EXERCISE:
Among the records that follow, find the line with "bit set. -/" and the line with "of VC 0. -/". Set down those lines and all lines between them exactly, without adding anything.

INPUT:

———

-- ==== Sys2Proof/Tests/Slice0.lean ====
section
/-! SUPPORT. Tests: well-formedness, the worked examples of the spec, and for every statement with hypotheses a
witness that meets those of each of its clauses. Expected values are the spec's own. -/

namespace Sys2Proof.Tests

open Sys2Proof Sys2Proof.Machine

/-! ### Small states -/

/-- A device that has booted. -/
def up : State := { sys := { boot := false, ready := true } }

/-- Give a register field a value that the hardware acts on. -/
def put (s : State) (f : Fld) (idx : List Nat) (v : Nat) : State :=
  let w := BitVec.ofNat 32 (setBits (s.word f.reg idx).toNat f.hi f.lo v)
  (s.setLive f.reg idx w).setDirect f.reg idx w

/-- Context 0 enabled, with rings of two entries. -/
def ring0 : State :=
  put (put (put (put up Reg.CTX_CFG.ENABLE [0] 1) Reg.CTX_SIZE.EVT [0] 1) Reg.CTX_SIZE.SUB [0] 1) Reg.CTX_SIZE.CPL [0] 1

/-- A job in its shot. -/
def shotOn : State := { up with job := { job := some {}, phase := .inShot } }

/-- A capture of input 0. -/
def capOn : State :=
  put { up with job := { job := some { capture := true, inputs := 1 }, phase := .inShot } } Reg.CAP_CFG.GATE [0, 0] 1

/-- Sequencer 0 in a state, at a stitch whose first byte is `b`. -/
def prog (x : Seq) (b : Byte) : State := { up with sq.seqs := [(0, x)] }.store (progBase 0) [b]

/-- Processor 0 in a state, at a word of its program. -/
def dspAt (d : Dsp) (w : Nat) : State := { up with dsps := [(0, d)] }.store (instrBase 0) (leBytes 4 w)

def win (w : Win) (now : Nat) : State := { up with rdo.wins := [w], time.now := now }
def plane0 (p : Plane) : State := { up with planes.dp := #v[p, {}] }

/-- The decoder at work in a shot. -/
def decOn (g : DecGraph) (d : DecDyn) : State :=
  put { shotOn with dec := { graph := some g, dyn := #v[d, {}] } } Reg.DEC_CFG.EN [] 1

def ctx0 (x : Ctx) : State := { up with ctxs := [(0, x)] }
def desc0 (d : Desc) : State := ctx0 { fetched := [d] }
def bias0 (m : BiasMove) : State := { up with bias.outs := [(0, { move := m })] }
def link0 (l : LaceLink) : State := { up with lace.links := [(0, l)] }
def netDom (p : PtpPort) : State := { up with net.ports := #v[{ dom := #v[p, {}] }, {}] }
def mon0 (c : MonConv) : State := { up with mon.cur := some c }

/-- awl input 0 enabled for both edges. -/
def awl0 : State := put (put up Reg.AWL_IN_CFG.EN [0] 1) Reg.AWL_IN_CFG.EDGE [0] 2

/-- A device with an owner and a nonce. -/
def owned : State := { up with sec.owned := true, sec.nonce := some [] }

/-- Window 0 open for writing to every context. -/
def window0 (s : State) : State :=
  put (put (put (put s Reg.WIN_CTL.EN [0] 1) Reg.WIN_CTL.ALL [0] 1) Reg.WIN_CTL.WR [0] 1) Reg.WIN_SIZE.PAGES [0] 1

/-- A placement image that is as long as its counts say, with the format number 0. -/
def place32 : Desc := { bytes := List.replicate 16 0 ++ [32, 0, 0, 0], data := List.replicate 32 0 }
/-- A BIAS_SET of one entry with a reserved bit set. -/
def biasBad : Desc := { bytes := [8], data := [0, 0, 1, 0] }

/-- Sequencer 0 in a state, in a shot, at the stitch w. -/
def progW (x : Seq) (w : Stitch) : State :=
  { shotOn with sq.seqs := [(0, x)] }.store (progBase 0) (leBytes 16 w.toNat)

/-- A descriptor of context 0 at index 0, with window 0 open. -/
def descIn (ph : DescPhase) (bytes : List Byte) : State := window0 (desc0 { bytes := bytes, phase := ph })

/-- Input 0 captured, with an interval of two ticks that has ended. -/
def capEnd (x : CapSlot) : State :=
  { put capOn Reg.CTX_CFG.ENABLE [0] 1 with time.now := 2, rdo.caps := [(0, { x with ivals := [{ stop := some 16 }] })] }

/-- Port 0 enabled, with its link and a mode for domain 0. -/
def ptp0 (mode : Nat) (p : PtpPort) : State :=
  { put (put up Reg.TP_CFG.EN [0] 1) Reg.TP_CFG.MODE_A [0] mode with net.ports := #v[{ link := true, dom := #v[p, {}] }, {}] }

/-- Link 0 enabled, on a device with an identifier. -/
def train0 (x : LaceLink) : State := { put (link0 x) Reg.LC_CFG.EN [0] 1 with lace.idValid := true }

/-- Link 0 up, with room for a frame of VC 0. -/
def frame0 (room : Nat) : State := link0 { st := 3, rx := #v[{ free := room }, {}, {}] }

———

WRITTEN SOLUTION:
/-- A BIAS_SET of one entry with a reserved bit set. -/
def biasBad : Desc := { bytes := [8], data := [0, 0, 1, 0] }

/-- Sequencer 0 in a state, in a shot, at the stitch w. -/
def progW (x : Seq) (w : Stitch) : State :=
  { shotOn with sq.seqs := [(0, x)] }.store (progBase 0) (leBytes 16 w.toNat)

/-- A descriptor of context 0 at index 0, with window 0 open. -/
def descIn (ph : DescPhase) (bytes : List Byte) : State := window0 (desc0 { bytes := bytes, phase := ph })

/-- Input 0 captured, with an interval of two ticks that has ended. -/
def capEnd (x : CapSlot) : State :=
  { put capOn Reg.CTX_CFG.ENABLE [0] 1 with time.now := 2, rdo.caps := [(0, { x with ivals := [{ stop := some 16 }] })] }

/-- Port 0 enabled, with its link and a mode for domain 0. -/
def ptp0 (mode : Nat) (p : PtpPort) : State :=
  { put (put up Reg.TP_CFG.EN [0] 1) Reg.TP_CFG.MODE_A [0] mode with net.ports := #v[{ link := true, dom := #v[p, {}] }, {}] }

/-- Link 0 enabled, on a device with an identifier. -/
def train0 (x : LaceLink) : State := { put (link0 x) Reg.LC_CFG.EN [0] 1 with lace.idValid := true }

/-- Link 0 up, with room for a frame of VC 0. -/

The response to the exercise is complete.